About this task - Find the line containing "completes. -/" in the records below. Copy exactly that line and each one after it, ending at the line containing "namespace Sys2Proof.Machine", and nothing more.

%%

/-- No access of the host changes a parameter or `RES` (R231). -/
theorem hostAccess_par_res {a : HostAccess} {s t : State} (h : hostAccess a s = .next t) :
    t.par = s.par ∧ t.res = s.res := by
  obtain ⟨v, rfl⟩ | ⟨v, rfl⟩ | ⟨_, ⟨v, n, rfl⟩ | ⟨v, n, rfl⟩ | ⟨v, n, rfl⟩ | ⟨i, v, _, _, rfl⟩ | hg⟩ := hostAccess_next h
  · exact ⟨rfl, rfl⟩
  · exact ⟨rfl, rfl⟩
  · exact ⟨rfl, rfl⟩
  · exact ⟨rfl, rfl⟩
  · exact ⟨rfl, rfl⟩
  · split <;> exact ⟨rfl, rfl⟩
  · exact execGo_par_res hg

/-- Settles O51: each move keeps the parameters, the block's by `exec_command_goesOnOrCompletes`. -/
theorem parametersNeverChange : Obligations.ParametersNeverChange := by
  intro s t h
  obtain ⟨_, ⟨_, _, rfl⟩ | ⟨hs, _, he⟩ | ⟨_, hg⟩ | ⟨a, _, _, ha⟩ | ⟨c, _, rfl⟩ | ⟨_, rfl⟩ | ⟨_, rfl⟩⟩ := step_next h
  · rfl
  · exact (exec_command_goesOnOrCompletes (u := s.takeInput) hs he).par
  · exact (execGo_par_res hg).1
  · exact (hostAccess_par_res ha).1
  · rfl
  · exact s.takeInput.assertReset_par
  · rfl

/-- Settles O53: of the moves other than the assertion of reset only the block's own can change `RES`, when it
completes. -/
theorem resultWrittenOnlyOnCompletion : Obligations.ResultWrittenOnlyOnCompletion := by
  intro s t h hreset hres
  have hcause := s.nextMove_cause
  obtain ⟨_, ⟨_, _, rfl⟩ | ⟨hs, _, he⟩ | ⟨_, hg⟩ | ⟨a, _, _, ha⟩ | ⟨c, _, rfl⟩ | ⟨hm, _⟩ | ⟨_, rfl⟩⟩ := step_next h
  · exact absurd rfl hres
  · exact ⟨hs, (exec_command_goesOnOrCompletes (u := s.takeInput) hs he).completed hres⟩
  · exact absurd (execGo_par_res hg).2 hres
  · exact absurd (hostAccess_par_res ha).2 hres
  · exact absurd rfl hres
  · rw [hm] at hcause
    obtain ⟨rest, hi⟩ := hcause
    exact absurd hi (hreset rest)
  · exact absurd rfl hres

end Sys2Proof.Machine
end

section
/-! ## The invariant, step label by step label -/

namespace Sys2Proof.Machine

/-- What the invariant says of the registers at the step label `SEQ` holds. -/
def State.live (s : State) : Prop :=
  match s.seq with
  | .idle => True
  | .d0 => s.op = 0
  | .d1 => s.op = 0 ∧ s.cnt.toNat < s.len.toNat
  | .e0 => s.op = 1
  | .e1 => s.op = 1 ∧ s.idx.toNat < s.len.toNat
  | .e2 => s.op = 1 ∧ s.idx.toNat < s.len.toNat ∧ (s.sub = s.par.escEnd ∨ s.sub = s.par.escEsc)
  | .e3 => s.op = 1
  | .v0 => s.op = 2
  | .v1 => s.op = 2 ∧ s.off.toNat + 2 ≤ s.len.toNat
  | .v2 => s.op = 2 ∧ s.off.toNat + 2 ≤ s.len.toNat
  | .v3 => s.op = 2 ∧ s.off.toNat + 2 ≤ s.len.toNat ∧ s.idx.toNat < s.len.toNat
  | .v4 => s.op = 2 ∧ s.off.toNat + 2 ≤ s.len.toNat
  | .a0 => s.op = 3
  | .a1 => s.op = 3 ∧ s.len.toNat + 2 ≤ s.par.bufSize.val ∧ s.idx.toNat < s.len.toNat + 2
  | .a2 => s.op = 3 ∧ s.len.toNat + 2 ≤ s.par.bufSize.val

/-- The invariant's clauses about step labels are `State.live`, read at the label `SEQ` holds. -/
theorem State.Inv.live {s : State} (h : s.Inv) : s.live := by
  obtain ⟨-, hop, -, -, hcnt, hidx, hsub, hfield, htotal, hbuf, -⟩ := h
  unfold State.live
  cases hs : s.seq <;> simp_all [Seq.opCode]

theorem State.inv_of_live {s : State} (hbusy : s.busy = true ↔ s.seq ≠ .idle) (hlive : s.live)
    (hwf : Memory.wf s.par.bufSize.val s.buf = true) (hmode : s.mode = .escaped → s.seq = .d1)
    (hheld : s.resetHeld = true → s.seq = .idle ∧ s.buf = []) : s.Inv := by
  unfold State.live at hlive
  refine ⟨hbusy, ?_, hwf, hmode, ?_, ?_, ?_, ?_, ?_, ?_, hheld⟩ <;>
    cases hs : s.seq <;> simp_all [Seq.opCode]

/-- At the first step of an operation only `OP` is constrained (R22). -/
theorem State.live_of_fresh {s : State} (hfresh : s.seq.fresh = true)
    (hop : ∀ c, s.seq.opCode = some c → s.op = c) : s.live := by
  unfold State.live
  cases hs : s.seq <;> simp_all [Seq.fresh, Seq.opCode]

/-- While an operation runs the reset input is not asserted (R280). -/
theorem State.Inv.not_held {s : State} (h : s.Inv) (hs : s.seq ≠ .idle) : s.resetHeld ≠ true :=
  fun hr => hs (h.reset_held hr).1

/-- Outside D1 the mode is NORMAL (R29). -/
theorem State.Inv.mode_normal {s : State} (h : s.Inv) (hs : s.seq ≠ .d1) : s.mode = .normal := by
  cases hm : s.mode
  · rfl
  · exact absurd (h.escaped_only_d1 hm) hs

/-- At IDLE `BUSY` is 0 (R27, R33). -/
theorem State.Inv.not_busy {s : State} (h : s.Inv) (hs : s.seq = .idle) : s.busy = false := by
  cases hb : s.busy
  · rfl
  · exact absurd hs (h.busy_iff.mp hb)

/-- A host access or a `GO` that `BUSY` lets through finds the block at IDLE. -/
theorem State.Inv.idle_of_not_busy {s : State} (h : s.Inv) (hb : s.busy = false) : s.seq = .idle := by
  by_contra hs
  exact Bool.false_ne_true (hb.symm.trans (h.busy_iff.mpr hs))

/-! ### A step of a running operation -/

section
variable {s t u : State} (h : s.Inv) (hs : s.seq ≠ .idle)
include h hs

/-- A step that goes on keeps the invariant if the registers fit the label it goes to. -/
theorem State.Inv.goesOn (hk : s.Keeps t) (hq : t.seq ≠ .idle) (hlive : t.live)
    (hwf : Memory.wf t.par.bufSize.val t.buf = true) (hmode : t.mode = .escaped → t.seq = .d1) : t.Inv :=
  State.inv_of_live ⟨fun _ => hq, fun _ => hk.busy.trans (h.busy_iff.mpr hs)⟩ hlive hwf hmode
    fun hr => absurd (hk.resetHeld.symm.trans hr) (h.not_held hs)

/-- A step that completes keeps it if it leaves NORMAL (R231). -/
theorem State.Inv.completes (hk : s.Keeps u) (hmode : u.mode = .normal)
    (hwf : Memory.wf u.par.bufSize.val u.buf = true) (v : Word) : (u.complete v).Inv :=
  State.inv_of_idle rfl rfl hmode hwf fun hr => absurd (hk.resetHeld.symm.trans hr) (h.not_held hs)

/-- A step of an operation other than DECODE leaves `MODE` alone, so that it goes on in NORMAL. -/
theorem State.Inv.goesOn_normal (hd : s.seq ≠ .d1) (hk : s.Keeps t) (hq : t.seq ≠ .idle) (hlive : t.live)
    (hwf : Memory.wf t.par.bufSize.val t.buf = true) (hmode : t.mode = s.mode) : t.Inv :=
  h.goesOn hs hk hq hlive hwf fun hesc => by simp [hmode, h.mode_normal hd] at hesc

end

section
variable {s t : State} (h : s.Inv)
include h

/-! ### DECODE -/

theorem decodeD0_inv (hs : s.seq = .d0) (he : decodeD0 s = .next t) : t.Inv := by
  have hrun : s.seq ≠ .idle := by simp [hs]
  have hop : s.live := h.live
  simp only [State.live, hs] at hop
  obtain ⟨_, rfl⟩ | ⟨hlen, rfl⟩ := decodeD0_next he
  · exact h.completes hrun (u := { s with mode := .normal, cnt := 0 }) { State.Keeps.refl s with } rfl h.buf_wf 0
  · exact h.goesOn hrun { State.Keeps.refl s with } (by simp) ⟨hop, show 0 < s.len.toNat by bv_omega⟩ h.buf_wf
      (by simp)

/-- A step that stays at D1 keeps the invariant if `CNT` stays below `LEN`. -/
theorem State.Inv.goesOn_d1 (hs : s.seq = .d1) (hk : s.Keeps t) (hq : t.seq = .d1)
    (hcnt : t.cnt.toNat < s.len.toNat) (hwf : Memory.wf s.par.bufSize.val t.buf = true) : t.Inv := by
  have hlive := h.live
  simp only [State.live, hs] at hlive
  refine h.goesOn (by simp [hs]) hk (by simp [hq]) ?_ (by rwa [hk.par]) fun _ => hq
  simp only [State.live, hq]
  exact ⟨hk.op.trans hlive.1, by rwa [hk.len]⟩

/-- `append(v)` of a character received at D1 keeps the invariant: `CNT` reaches `LEN` only by completing (R132). -/
theorem State.Inv.appended {u : State} (hs : s.seq = .d1) (hk : s.Keeps u) (hq : u.seq = .d1) (hcnt : u.cnt = s.cnt)
    (hbuf : u.buf = s.buf) (hmode : u.mode = .normal) (hb : u.cnt.toNat + 1 ≤ u.par.bufSize.val) (v : Byte) :
    (u.appended v).Inv := by
  have hlt := h.cnt_below_len hs
  have hwf : Memory.wf s.par.bufSize.val (u.buf.set u.cnt.toNat v) = true := by
    rw [hbuf, ← hk.par]
    exact Memory.wf_set v (by rw [hk.par]; exact h.buf_wf) hb
  obtain ⟨_, ht⟩ | ⟨hne, ht⟩ := u.appended_cases v <;> rw [ht]
  · exact h.completes (by simp [hs]) (u := { u with buf := u.buf.set u.cnt.toNat v, cnt := u.cnt + 1 }) { hk with }
      hmode (by rw [← hk.par] at hwf; exact hwf) _
  · refine h.goesOn_d1 hs { hk with } hq ?_ hwf
    rw [hk.len, hcnt] at hne
    simp only [hcnt]
    bv_omega

theorem decodeD1_inv (hs : s.seq = .d1) (he : decodeD1 s = .next t) : t.Inv := by
  have hlt := h.cnt_below_len hs
  have hk := s.keeps_takeChar_drive
  obtain ⟨_, rfl⟩ | ⟨_, _, rfl⟩ | ⟨c, _, _, _, hc⟩ := decodeD1_next he
  · exact h
  · exact h.goesOn_d1 hs s.keeps_spendDraw (by simp [hs]) (by simpa using hlt) (by simpa using h.buf_wf)
  · obtain ⟨hm, _, _, rfl⟩ | ⟨_, _, _, rfl⟩ | ⟨_, _, _, rfl⟩ | ⟨hm, _, _, hb, rfl⟩ | ⟨_, hb, rfl⟩ := hc
    · exact h.completes (by simp [hs]) (hk c) (by simpa using hm) (by simpa using h.buf_wf) _
    · exact h.goesOn_d1 hs (hk c) (by simp [hs]) (by simpa using hlt) (by simpa using h.buf_wf)
    · exact h.goesOn_d1 hs ((hk c).setMode _) (by simp [hs]) (by simpa using hlt) (by simpa using h.buf_wf)
    · exact h.appended hs (hk c) (by simp [hs]) (by simp) (by simp) (by simpa using hm) (by simpa using hb) c
    · exact h.appended hs ((hk c).setMode _) (by simp [hs]) (by simp) (by simp) rfl (by simpa using hb) _

theorem execDecode_inv {len off : Byte} (hs : s.seq ≠ .idle) (he : execDecode len off s = .next t) : t.Inv := by
  obtain ⟨hi, _⟩ | ⟨hq, _, he⟩ | ⟨hq, _, he⟩ := execDecode_next he
  · exact absurd hi hs
  · exact decodeD0_inv h hq he
  · exact decodeD1_inv h hq he

/-! ### ENCODE -/

/-- After a payload byte `IDX` is below `LEN` at E1, or equal to it at E3 (R160). -/
theorem State.Inv.advance (hrun : s.seq ≠ .idle) (hd : s.seq ≠ .d1) (hop : s.op = 1)
    (hlt : s.idx.toNat < s.len.toNat) (c : Byte) : ((s.txSend c).advance .e1).Inv := by
  refine h.goesOn_normal hrun hd { State.Keeps.refl s with } ?_ ?_ h.buf_wf rfl
  · rw [State.advance_seq]; split <;> simp
  · by_cases hend : (s.idx + 1).toNat = s.len.toNat
    · have hq : ((s.txSend c).advance .e1).seq = .e3 := if_pos hend
      simp only [State.live, hq]; exact hop
    · have hq : ((s.txSend c).advance .e1).seq = .e1 := if_neg hend
      simp only [State.live, hq]
      exact ⟨hop, show (s.idx + 1).toNat < s.len.toNat by bv_omega⟩

theorem encodeE0_inv (hs : s.seq = .e0) (he : encodeE0 s = .next t) : t.Inv := by
  have hop : s.live := h.live
  simp only [State.live, hs] at hop
  cases he
  refine h.goesOn_normal (by simp [hs]) (by simp [hs]) { State.Keeps.refl s with } ?_ ?_ h.buf_wf rfl
  · simp only; split <;> simp
  · by_cases hlen : s.len = 0
    · simp only [State.live, if_pos hlen]; exact hop
    · simp only [State.live, if_neg hlen]
      exact ⟨hop, show 0 < s.len.toNat by bv_omega⟩

/-- The first half of an escape pair holds one of the two substitutes. -/
theorem State.Inv.sendEscape (hs : s.seq = .e1) {c : Byte} (hc : c = s.par.escEnd ∨ c = s.par.escEsc) :
    (s.sendEscape c).Inv := by
  have hlive := h.live
  simp only [State.live, hs] at hlive
  exact h.goesOn_normal (by simp [hs]) (by simp [hs]) { State.Keeps.refl s with } (by simp)
    ⟨hlive.1, hlive.2, hc⟩ h.buf_wf rfl

theorem encodeE1_inv (hs : s.seq = .e1) (he : encodeE1 s = .next t) : t.Inv := by
  have hlive := h.live
  simp only [State.live, hs] at hlive
  obtain ⟨b, _, _, ⟨_, rfl⟩ | ⟨_, _, rfl⟩ | ⟨_, _, rfl⟩⟩ := encodeE1_next he
  · exact h.sendEscape hs (.inl rfl)
  · exact h.sendEscape hs (.inr rfl)
  · rw [hs]; exact h.advance (by simp [hs]) (by simp [hs]) hlive.1 hlive.2 b

theorem encodeE2_inv (hs : s.seq = .e2) (he : encodeE2 s = .next t) : t.Inv := by
  have hlive := h.live
  simp only [State.live, hs] at hlive
  obtain ⟨hop, hlt, _⟩ := hlive
  cases he
  exact h.advance (by simp [hs]) (by simp [hs]) hop hlt s.sub

theorem encodeE3_inv (hs : s.seq = .e3) (he : encodeE3 s = .next t) : t.Inv := by
  cases he
  exact h.completes (by simp [hs]) (u := s.txSend s.par.endC) { State.Keeps.refl s with }
    (h.mode_normal (by simp [hs])) h.buf_wf _

theorem execEncode_inv {len off : Byte} (hs : s.seq ≠ .idle) (he : execEncode len off s = .next t) : t.Inv := by
  obtain ⟨hi, _⟩ | ⟨hq, _, he⟩ | ⟨hq, _, he⟩ | ⟨hq, _, he⟩ | ⟨hq, _, he⟩ := execEncode_next he
  · exact absurd hi hs
  · exact encodeE0_inv h hq he
  · exact encodeE1_inv h hq he
  · exact encodeE2_inv h hq he
  · exact encodeE3_inv h hq he

/-! ### VERIFY -/

theorem verifyV0_inv (hs : s.seq = .v0) (he : verifyV0 s = .next t) : t.Inv := by
  have hop : s.live := h.live
  simp only [State.live, hs] at hop
  obtain ⟨hpre, rfl⟩ | rfl := verifyV0_next he
  · exact h.goesOn_normal (by simp [hs]) (by simp [hs]) { State.Keeps.refl s with } (by simp) ⟨hop, hpre⟩ h.buf_wf rfl
  · exact h.completes (by simp [hs]) (.refl s) (h.mode_normal (by simp [hs])) h.buf_wf 0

%%

Exercise answer -
completes. -/
theorem resultWrittenOnlyOnCompletion : Obligations.ResultWrittenOnlyOnCompletion := by
  intro s t h hreset hres
  have hcause := s.nextMove_cause
  obtain ⟨_, ⟨_, _, rfl⟩ | ⟨hs, _, he⟩ | ⟨_, hg⟩ | ⟨a, _, _, ha⟩ | ⟨c, _, rfl⟩ | ⟨hm, _⟩ | ⟨_, rfl⟩⟩ := step_next h
  · exact absurd rfl hres
  · exact ⟨hs, (exec_command_goesOnOrCompletes (u := s.takeInput) hs he).completed hres⟩
  · exact absurd (execGo_par_res hg).2 hres
  · exact absurd (hostAccess_par_res ha).2 hres
  · exact absurd rfl hres
  · rw [hm] at hcause
    obtain ⟨rest, hi⟩ := hcause
    exact absurd hi (hreset rest)
  · exact absurd rfl hres

end Sys2Proof.Machine
end

section
/-! ## The invariant, step label by step label -/

namespace Sys2Proof.Machine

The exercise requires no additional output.